*** Opening Material for this exercise ***

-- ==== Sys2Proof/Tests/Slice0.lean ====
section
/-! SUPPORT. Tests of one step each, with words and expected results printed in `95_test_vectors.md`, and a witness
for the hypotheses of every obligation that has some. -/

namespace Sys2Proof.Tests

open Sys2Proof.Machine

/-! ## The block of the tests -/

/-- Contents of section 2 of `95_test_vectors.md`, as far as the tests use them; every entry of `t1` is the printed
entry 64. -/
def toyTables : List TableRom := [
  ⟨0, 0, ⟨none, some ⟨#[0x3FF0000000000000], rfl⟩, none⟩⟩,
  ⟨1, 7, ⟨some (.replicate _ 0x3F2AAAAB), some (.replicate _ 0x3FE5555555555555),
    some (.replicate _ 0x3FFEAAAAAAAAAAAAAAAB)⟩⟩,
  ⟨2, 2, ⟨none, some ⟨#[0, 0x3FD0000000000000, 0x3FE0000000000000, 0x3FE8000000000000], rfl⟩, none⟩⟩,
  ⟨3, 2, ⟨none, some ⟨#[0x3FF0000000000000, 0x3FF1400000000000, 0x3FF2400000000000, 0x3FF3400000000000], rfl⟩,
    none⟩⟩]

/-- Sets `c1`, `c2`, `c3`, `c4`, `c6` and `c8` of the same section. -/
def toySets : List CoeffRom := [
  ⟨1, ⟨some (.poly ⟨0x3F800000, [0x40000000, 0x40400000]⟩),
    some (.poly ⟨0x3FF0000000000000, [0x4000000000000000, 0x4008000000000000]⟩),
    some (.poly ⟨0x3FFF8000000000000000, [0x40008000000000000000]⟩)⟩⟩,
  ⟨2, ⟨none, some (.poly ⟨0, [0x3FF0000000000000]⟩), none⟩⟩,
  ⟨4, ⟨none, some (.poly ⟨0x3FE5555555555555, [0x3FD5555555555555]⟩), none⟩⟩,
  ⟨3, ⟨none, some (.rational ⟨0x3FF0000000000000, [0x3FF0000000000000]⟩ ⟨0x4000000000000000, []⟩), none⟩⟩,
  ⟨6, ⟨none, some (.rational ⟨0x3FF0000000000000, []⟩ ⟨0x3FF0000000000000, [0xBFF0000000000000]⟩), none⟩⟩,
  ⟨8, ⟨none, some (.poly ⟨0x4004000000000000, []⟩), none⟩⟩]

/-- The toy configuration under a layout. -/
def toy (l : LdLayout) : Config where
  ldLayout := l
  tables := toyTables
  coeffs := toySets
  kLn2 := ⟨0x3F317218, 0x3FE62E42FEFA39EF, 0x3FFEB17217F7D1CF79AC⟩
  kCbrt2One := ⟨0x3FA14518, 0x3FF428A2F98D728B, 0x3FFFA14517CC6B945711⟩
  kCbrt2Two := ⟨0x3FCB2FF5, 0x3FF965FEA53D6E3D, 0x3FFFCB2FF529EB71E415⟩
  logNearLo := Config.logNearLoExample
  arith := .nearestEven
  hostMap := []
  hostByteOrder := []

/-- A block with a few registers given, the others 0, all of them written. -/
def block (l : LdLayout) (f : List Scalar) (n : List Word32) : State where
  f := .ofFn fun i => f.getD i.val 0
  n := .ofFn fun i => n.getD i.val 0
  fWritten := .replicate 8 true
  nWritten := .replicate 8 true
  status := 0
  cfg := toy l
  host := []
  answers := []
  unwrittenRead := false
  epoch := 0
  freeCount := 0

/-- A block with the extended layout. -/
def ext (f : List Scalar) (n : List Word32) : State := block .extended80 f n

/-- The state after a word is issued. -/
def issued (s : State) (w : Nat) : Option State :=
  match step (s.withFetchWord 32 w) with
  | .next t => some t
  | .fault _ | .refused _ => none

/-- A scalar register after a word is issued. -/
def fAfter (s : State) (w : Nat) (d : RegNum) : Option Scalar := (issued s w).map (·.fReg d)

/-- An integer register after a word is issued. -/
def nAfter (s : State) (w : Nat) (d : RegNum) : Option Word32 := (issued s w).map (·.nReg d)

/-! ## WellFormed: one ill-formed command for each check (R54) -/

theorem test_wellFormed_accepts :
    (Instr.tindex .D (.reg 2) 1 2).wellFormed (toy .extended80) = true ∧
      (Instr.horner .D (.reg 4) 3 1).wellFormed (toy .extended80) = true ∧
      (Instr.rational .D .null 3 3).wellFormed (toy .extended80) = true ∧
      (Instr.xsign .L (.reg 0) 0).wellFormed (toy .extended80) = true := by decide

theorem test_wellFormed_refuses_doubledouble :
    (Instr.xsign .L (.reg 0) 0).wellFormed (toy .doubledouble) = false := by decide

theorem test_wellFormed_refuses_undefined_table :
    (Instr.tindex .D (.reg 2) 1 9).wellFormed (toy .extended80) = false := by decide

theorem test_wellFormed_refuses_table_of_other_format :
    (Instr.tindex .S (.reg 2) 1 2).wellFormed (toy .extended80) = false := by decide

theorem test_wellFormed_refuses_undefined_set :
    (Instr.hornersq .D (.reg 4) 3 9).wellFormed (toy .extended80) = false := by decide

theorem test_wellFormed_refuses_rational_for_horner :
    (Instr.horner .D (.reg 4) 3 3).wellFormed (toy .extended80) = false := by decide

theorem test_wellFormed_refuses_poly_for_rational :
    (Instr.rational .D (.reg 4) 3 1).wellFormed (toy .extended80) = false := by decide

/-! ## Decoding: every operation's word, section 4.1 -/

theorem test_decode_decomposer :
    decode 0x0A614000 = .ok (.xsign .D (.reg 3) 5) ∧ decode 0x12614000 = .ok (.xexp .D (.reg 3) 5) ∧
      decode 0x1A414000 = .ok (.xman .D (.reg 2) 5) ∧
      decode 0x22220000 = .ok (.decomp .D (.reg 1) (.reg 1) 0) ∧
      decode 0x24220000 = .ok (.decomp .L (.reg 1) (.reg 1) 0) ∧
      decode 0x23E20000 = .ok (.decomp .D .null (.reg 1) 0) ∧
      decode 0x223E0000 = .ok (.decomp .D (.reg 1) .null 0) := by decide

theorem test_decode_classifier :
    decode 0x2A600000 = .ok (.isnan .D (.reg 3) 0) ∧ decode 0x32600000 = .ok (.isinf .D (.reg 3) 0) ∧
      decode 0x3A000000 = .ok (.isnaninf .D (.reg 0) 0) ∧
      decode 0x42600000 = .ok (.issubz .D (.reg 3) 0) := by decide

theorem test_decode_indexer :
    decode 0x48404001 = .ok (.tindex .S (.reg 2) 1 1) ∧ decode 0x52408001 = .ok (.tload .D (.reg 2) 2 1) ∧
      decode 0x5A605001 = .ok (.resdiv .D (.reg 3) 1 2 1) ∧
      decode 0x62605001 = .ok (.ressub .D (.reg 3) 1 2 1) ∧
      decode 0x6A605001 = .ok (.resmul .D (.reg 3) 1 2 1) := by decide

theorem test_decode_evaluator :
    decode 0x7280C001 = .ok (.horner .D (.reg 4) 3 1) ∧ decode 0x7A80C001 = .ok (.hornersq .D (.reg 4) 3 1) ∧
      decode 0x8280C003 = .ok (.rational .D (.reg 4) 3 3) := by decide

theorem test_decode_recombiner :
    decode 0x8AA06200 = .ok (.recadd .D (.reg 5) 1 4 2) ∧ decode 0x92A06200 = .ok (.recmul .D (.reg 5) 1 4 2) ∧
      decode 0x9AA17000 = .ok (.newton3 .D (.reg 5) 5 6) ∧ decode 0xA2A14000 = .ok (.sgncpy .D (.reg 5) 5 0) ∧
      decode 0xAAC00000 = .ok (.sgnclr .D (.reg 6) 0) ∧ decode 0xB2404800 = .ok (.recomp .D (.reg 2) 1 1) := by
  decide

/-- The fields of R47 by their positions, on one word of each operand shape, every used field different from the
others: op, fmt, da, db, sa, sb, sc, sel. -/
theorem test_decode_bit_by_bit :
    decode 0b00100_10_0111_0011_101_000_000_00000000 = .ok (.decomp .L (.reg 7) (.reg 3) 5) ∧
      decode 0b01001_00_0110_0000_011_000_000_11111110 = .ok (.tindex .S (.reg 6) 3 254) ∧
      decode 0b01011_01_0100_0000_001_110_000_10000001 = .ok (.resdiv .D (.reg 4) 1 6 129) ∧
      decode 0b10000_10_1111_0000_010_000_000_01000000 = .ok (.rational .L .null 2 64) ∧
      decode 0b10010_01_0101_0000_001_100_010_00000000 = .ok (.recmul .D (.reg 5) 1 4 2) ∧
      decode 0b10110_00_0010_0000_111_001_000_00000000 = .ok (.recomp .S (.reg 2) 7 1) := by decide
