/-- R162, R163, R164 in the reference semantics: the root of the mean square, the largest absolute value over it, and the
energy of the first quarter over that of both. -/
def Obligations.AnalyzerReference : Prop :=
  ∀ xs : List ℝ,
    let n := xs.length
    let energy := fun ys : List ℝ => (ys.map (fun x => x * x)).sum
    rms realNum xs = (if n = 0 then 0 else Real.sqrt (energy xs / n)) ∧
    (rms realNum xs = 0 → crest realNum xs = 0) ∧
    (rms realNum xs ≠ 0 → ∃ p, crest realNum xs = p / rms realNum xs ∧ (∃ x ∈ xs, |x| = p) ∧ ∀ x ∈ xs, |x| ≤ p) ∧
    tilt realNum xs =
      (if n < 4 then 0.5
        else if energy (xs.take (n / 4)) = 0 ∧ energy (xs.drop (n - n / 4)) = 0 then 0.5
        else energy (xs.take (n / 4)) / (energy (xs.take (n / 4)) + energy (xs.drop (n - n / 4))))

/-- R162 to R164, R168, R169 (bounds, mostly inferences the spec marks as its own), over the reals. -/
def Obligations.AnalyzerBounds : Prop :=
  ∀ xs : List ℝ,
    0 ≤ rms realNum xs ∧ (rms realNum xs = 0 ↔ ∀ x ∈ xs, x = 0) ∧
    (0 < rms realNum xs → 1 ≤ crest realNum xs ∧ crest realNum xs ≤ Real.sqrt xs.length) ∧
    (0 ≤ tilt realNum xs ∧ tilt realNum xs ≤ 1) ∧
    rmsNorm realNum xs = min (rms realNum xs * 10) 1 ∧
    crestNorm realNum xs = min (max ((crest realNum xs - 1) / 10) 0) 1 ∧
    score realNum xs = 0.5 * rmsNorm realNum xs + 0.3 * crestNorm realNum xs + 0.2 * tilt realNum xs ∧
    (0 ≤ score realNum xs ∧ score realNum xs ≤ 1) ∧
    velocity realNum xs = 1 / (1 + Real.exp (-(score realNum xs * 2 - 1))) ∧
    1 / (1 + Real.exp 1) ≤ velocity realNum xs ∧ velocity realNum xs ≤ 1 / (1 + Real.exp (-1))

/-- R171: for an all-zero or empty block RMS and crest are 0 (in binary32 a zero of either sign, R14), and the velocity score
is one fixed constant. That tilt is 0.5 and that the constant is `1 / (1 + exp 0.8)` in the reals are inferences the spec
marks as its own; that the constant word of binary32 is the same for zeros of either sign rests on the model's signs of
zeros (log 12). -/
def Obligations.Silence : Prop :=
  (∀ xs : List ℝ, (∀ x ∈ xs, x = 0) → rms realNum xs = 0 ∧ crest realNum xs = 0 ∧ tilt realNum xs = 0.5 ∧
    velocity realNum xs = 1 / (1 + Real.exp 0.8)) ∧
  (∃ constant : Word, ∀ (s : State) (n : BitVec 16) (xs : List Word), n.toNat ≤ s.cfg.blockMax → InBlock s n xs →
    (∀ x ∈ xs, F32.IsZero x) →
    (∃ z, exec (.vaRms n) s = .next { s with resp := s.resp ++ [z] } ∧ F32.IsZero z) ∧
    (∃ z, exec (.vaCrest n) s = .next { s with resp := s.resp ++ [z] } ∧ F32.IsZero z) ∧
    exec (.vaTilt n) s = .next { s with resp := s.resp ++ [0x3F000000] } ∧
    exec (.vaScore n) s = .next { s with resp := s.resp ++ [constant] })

*** Closing Material for this exercise ***

What is needed
Only lines holding the string "xsign" are wanted; gather each one from the entries above.

Result for this task
      (Instr.xsign .L (.reg 0) 0).wellFormed (toy .extended80) = true := by decide
    (Instr.xsign .L (.reg 0) 0).wellFormed (toy .doubledouble) = false := by decide
    decode 0x0A614000 = .ok (.xsign .D (.reg 3) 5) ∧ decode 0x12614000 = .ok (.xexp .D (.reg 3) 5) ∧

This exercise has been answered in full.